Most of your coding will be in the python source files in the directory gtnlplib.
To submit this assignment, run the script make-submission.sh, and submit the tarball pset1-submission.tgz on T-square.
Grading will be mostly based on automated unit testing.
The directory tests contains unit tests that are very similar to the tests that will be used to grade your assignment --- but not the same!
You should run these tests as you work on the assignment to see that you're on the right track. If you pass them in a non-adversarial way (i.e., you didn't write functions that target these tests directly), you will pass the tests that we use for grading.
Parts 1 and 2 are the foundation for the rest of the assignment. Don't even try to work on the later parts of the assignment until your code passes all tests for parts 1 and 2.
The same is largely true within each part: for example, do not move on to deliverable 4.2 until your code passes the test for deliverable 4.1.
You are free to look at the source code of the unit tests -- though most of the relevant code is also here in this notebook. Learn more about running unit tests at http://pythontesting.net/framework/nose/nose-introduction/
You may want to add more tests, but that is completely optional.
1. Preprocessing
Total: 1 point.
import pandas as pd
df_tr = pd.read_csv('reddit-train.csv',encoding='utf-8') # read the training data into a data frame
df_dv = pd.read_csv('reddit-dev.csv',encoding='utf-8') # read the dev data into a data frame
A dataframe is a structured representation of your data. You can preview your dataframes using head()
df_tr.head()
subreddit text
0 science Why don't you bother instead and respond prope...
1 iama AAIA's ACES is the database standard (http://w...
2 iama So many. I needed to perform a maintenance ru...
3 worldnews Ukraine used to be part of Russia in the Sovie...

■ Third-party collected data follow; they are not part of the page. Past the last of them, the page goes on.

-- ==== Sys2Proof/Decode.lean ====
section
/-! DEFINITION. The encoding of 30_encoding.md in both directions. The operand-code map (R74) is written
once per direction; decoding takes the first word and the two words that follow it in memory, which is
all an instruction can need (R81). -/

namespace Sys2Proof

/-! ### Registers (R74: 0 A, 1 B, 2 C, 3 X, 4 Y, 5 Z, 6 I, 7 J) -/

def Reg.index : Reg → Nat
  | .A => 0
  | .B => 1
  | .C => 2
  | .X => 3
  | .Y => 4
  | .Z => 5
  | .I => 6
  | .J => 7

/-- The register a code's low three bits name. -/
def Reg.ofIndex (n : BitVec 3) : Reg :=
  match n.toNat with
  | 0 => .A
  | 1 => .B
  | 2 => .C
  | 3 => .X
  | 4 => .Y
  | 5 => .Z
  | 6 => .I
  | _ => .J

/-! ### Operand codes (R74, R76, R78) -/

/-- The form a 6-bit operand code selects, `nw` being its trailing word if it has one (R74). -/
def Operand.ofCode (c : BitVec 6) (nw : Word) : Operand :=
  if c.toNat ≤ 0x07 then .reg (Reg.ofIndex (c.extractLsb' 0 3))
  else if c.toNat ≤ 0x0F then .regInd (Reg.ofIndex (c.extractLsb' 0 3))
  else if c.toNat ≤ 0x17 then .regNext (Reg.ofIndex (c.extractLsb' 0 3)) nw
  else if c.toNat = 0x18 then .pop
  else if c.toNat = 0x19 then .peek
  else if c.toNat = 0x1A then .push
  else if c.toNat = 0x1B then .sp
  else if c.toNat = 0x1C then .pc
  else if c.toNat = 0x1D then .o
  else if c.toNat = 0x1E then .nextInd nw
  else if c.toNat = 0x1F then .nextLit nw
  else .lit (trunc16 (c.toNat - 0x20))

/-- The code of a form (R74). -/
def Operand.code : Operand → BitVec 6
  | .reg r => BitVec.ofNat 6 r.index
  | .regInd r => BitVec.ofNat 6 (0x08 + r.index)
  | .regNext r _ => BitVec.ofNat 6 (0x10 + r.index)
  | .pop => 0x18
  | .peek => 0x19
  | .push => 0x1A
  | .sp => 0x1B
  | .pc => 0x1C
  | .o => 0x1D
  | .nextInd _ => 0x1E
  | .nextLit _ => 0x1F
  | .lit v => BitVec.ofNat 6 (0x20 + v.toNat)

/-- R76: "An operand 'has a trailing word' iff it is one of: a register+next-word form, the literal
next-word form, or the indirect next-word form". -/
def hasTrailingWord (c : BitVec 6) : Bool :=
  decide (0x10 ≤ c.toNat ∧ c.toNat ≤ 0x17) || c == 0x1E || c == 0x1F

/-- The trailing word an operand is emitted with (R88): none or one. -/
def Operand.trailing : Operand → List Word
  | .regNext _ nw => [nw]
  | .nextInd nw => [nw]
  | .nextLit nw => [nw]
  | .reg _ => []
  | .regInd _ => []
  | .pop => []
  | .peek => []
  | .push => []
  | .sp => []
  | .pc => []
  | .o => []
  | .lit _ => []

/-! ### Words (R70, R71) -/

/-- `op = w[3:0]` -/
def opField (w : Word) : BitVec 4 := w.extractLsb' 0 4

/-- `fa = w[9:4]`; the extended opcode `xop` when `op = 0` -/
def aField (w : Word) : BitVec 6 := w.extractLsb' 4 6

/-- `fb = w[15:10]` -/
def bField (w : Word) : BitVec 6 := w.extractLsb' 10 6

/-- `w = (fb << 10) | (fa << 4) | op` -/
def instrWord (op : BitVec 4) (fa fb : BitVec 6) : Word := fb ++ fa ++ op

/-- The length in words, from the first word alone (R76). -/
def wordLength (w : Word) : Nat :=
  if opField w != 0 then 1 + (hasTrailingWord (aField w)).toNat + (hasTrailingWord (bField w)).toNat
  else 1 + (hasTrailingWord (bField w)).toNat

/-! ### Decoding (R72, R73, R77, R81) -/

/-- The extended instructions (R73), `sx` being the session's `sysExtOpcode`. -/
def decodeExtended (sx xop : BitVec 6) (b : Operand) : Decoded :=
  if xop = Config.jsrExtOpcode then .instr (.jsr b)
  else if xop = sx then .instr (.sys b)
  else .undefinedExt xop b

/-- The basic opcodes 0x1..0xF (R72); `op` is not 0 here, and the last arm is 0xF. -/
def decodeBasic (op : BitVec 4) (a b : Operand) : Instr :=
  match op.toNat with
  | 0x1 => .set a b
  | 0x2 => .add a b
  | 0x3 => .sub a b
  | 0x4 => .mul a b
  | 0x5 => .div a b
  | 0x6 => .mod a b
  | 0x7 => .shl a b
  | 0x8 => .shr a b
  | 0x9 => .and a b
  | 0xA => .bor a b
  | 0xB => .xor a b
  | 0xC => .ife a b
  | 0xD => .ifn a b
  | 0xE => .ifg a b
  | _ => .ifb a b

/-- The instruction whose first word is `w` and which the words `n1`, `n2` follow. Operand A takes the
first trailing word and operand B the next one (R77); the A field of an extended instruction never
takes one (R71). -/
def decode (sx : BitVec 6) (w n1 n2 : Word) : Decoded :=
  if opField w = 0 then decodeExtended sx (aField w) (Operand.ofCode (bField w) n1)
  else
    .instr (decodeBasic (opField w) (Operand.ofCode (aField w) n1)
      (Operand.ofCode (bField w) (if hasTrailingWord (aField w) then n2 else n1)))

/-! ### Encoding (R70-R73, R88) -/

/-- The instruction word of a basic instruction, then the trailing words in operand order. -/
def encodeBasic (op : BitVec 4) (a b : Operand) : List Word :=
  instrWord op a.code b.code :: (a.trailing ++ b.trailing)

/-- The instruction word of an extended instruction, then its operand's trailing word. -/
def encodeExtended (xop : BitVec 6) (b : Operand) : List Word :=
  instrWord 0 xop b.code :: b.trailing

/-- The words of an instruction, in memory order. -/
def encode (sx : BitVec 6) : Instr → List Word
  | .set a b => encodeBasic 0x1 a b
  | .add a b => encodeBasic 0x2 a b
  | .sub a b => encodeBasic 0x3 a b
  | .mul a b => encodeBasic 0x4 a b
  | .div a b => encodeBasic 0x5 a b
  | .mod a b => encodeBasic 0x6 a b
  | .shl a b => encodeBasic 0x7 a b
  | .shr a b => encodeBasic 0x8 a b
  | .and a b => encodeBasic 0x9 a b
  | .bor a b => encodeBasic 0xA a b
  | .xor a b => encodeBasic 0xB a b
  | .ife a b => encodeBasic 0xC a b
  | .ifn a b => encodeBasic 0xD a b
  | .ifg a b => encodeBasic 0xE a b
  | .ifb a b => encodeBasic 0xF a b
  | .jsr b => encodeExtended Config.jsrExtOpcode b
  | .sys b => encodeExtended sx b

/-! ### The host's view of the decoder -/

/-- Word `k` of an instruction whose bits are `w`, as spec/opcode_table.json numbers them: the first
word is bits 15..0. -/
def tableWord (nbits w k : Nat) : Word := trunc16 ((w % 2 ^ nbits) >>> (16 * k))

/-- The instruction the decoder reads from `nbits` bits `w`, every bit above them being 0; `none` for
an undefined extended instruction. The table's SYS row is that of the default `sysExtOpcode`. -/
def decodeTableWord (nbits w : Nat) : Option Instr :=
  match decode Config.sysExtOpcode (tableWord nbits w 0) (tableWord nbits w 1) (tableWord nbits w 2) with
  | .instr i => some i
  | .undefinedExt _ _ => none

end Sys2Proof
end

4 worldnews This wiki article goes into how contentious th...
Your first task is to convert the text to a bag-of-words representation. There are three steps:
Break each input into sentences
Break each sentence into word "tokens"
Downcase each token, and add it to a Counter
You should use NLTK to complete the tokenization step, and collections.Counter for the bag of words representation. For more about NLTK tokenization, see http://www.nltk.org/book/ch03.html
Deliverable 1.1 Complete the function gtnlplib.preproc.tokenize_and_downcase. (0.5 points)
from gtnlplib import preproc
reload(preproc); #terminal semicolon suppresses output
# when you edit gtnlplib/preproc.py, you will need to reload it into the notebook, using the line above
# this will not work until you implement it
y_tr,x_tr = preproc.read_data('reddit-train.csv', #filename
'subreddit', #label field
preprocessor=preproc.tokenize_and_downcase) #your preprocessor
y_dv,x_dv = preproc.read_data('reddit-dev.csv', #filename
'subreddit', #label field
preprocessor=preproc.tokenize_and_downcase) #your preprocessor
y_te,x_te = preproc.read_data('reddit-test.csv', #filename
'subreddit', #label field
preprocessor=preproc.tokenize_and_downcase) #your preprocessor
Each element in the list x_tr is a counter, which corresponds to a bag of words.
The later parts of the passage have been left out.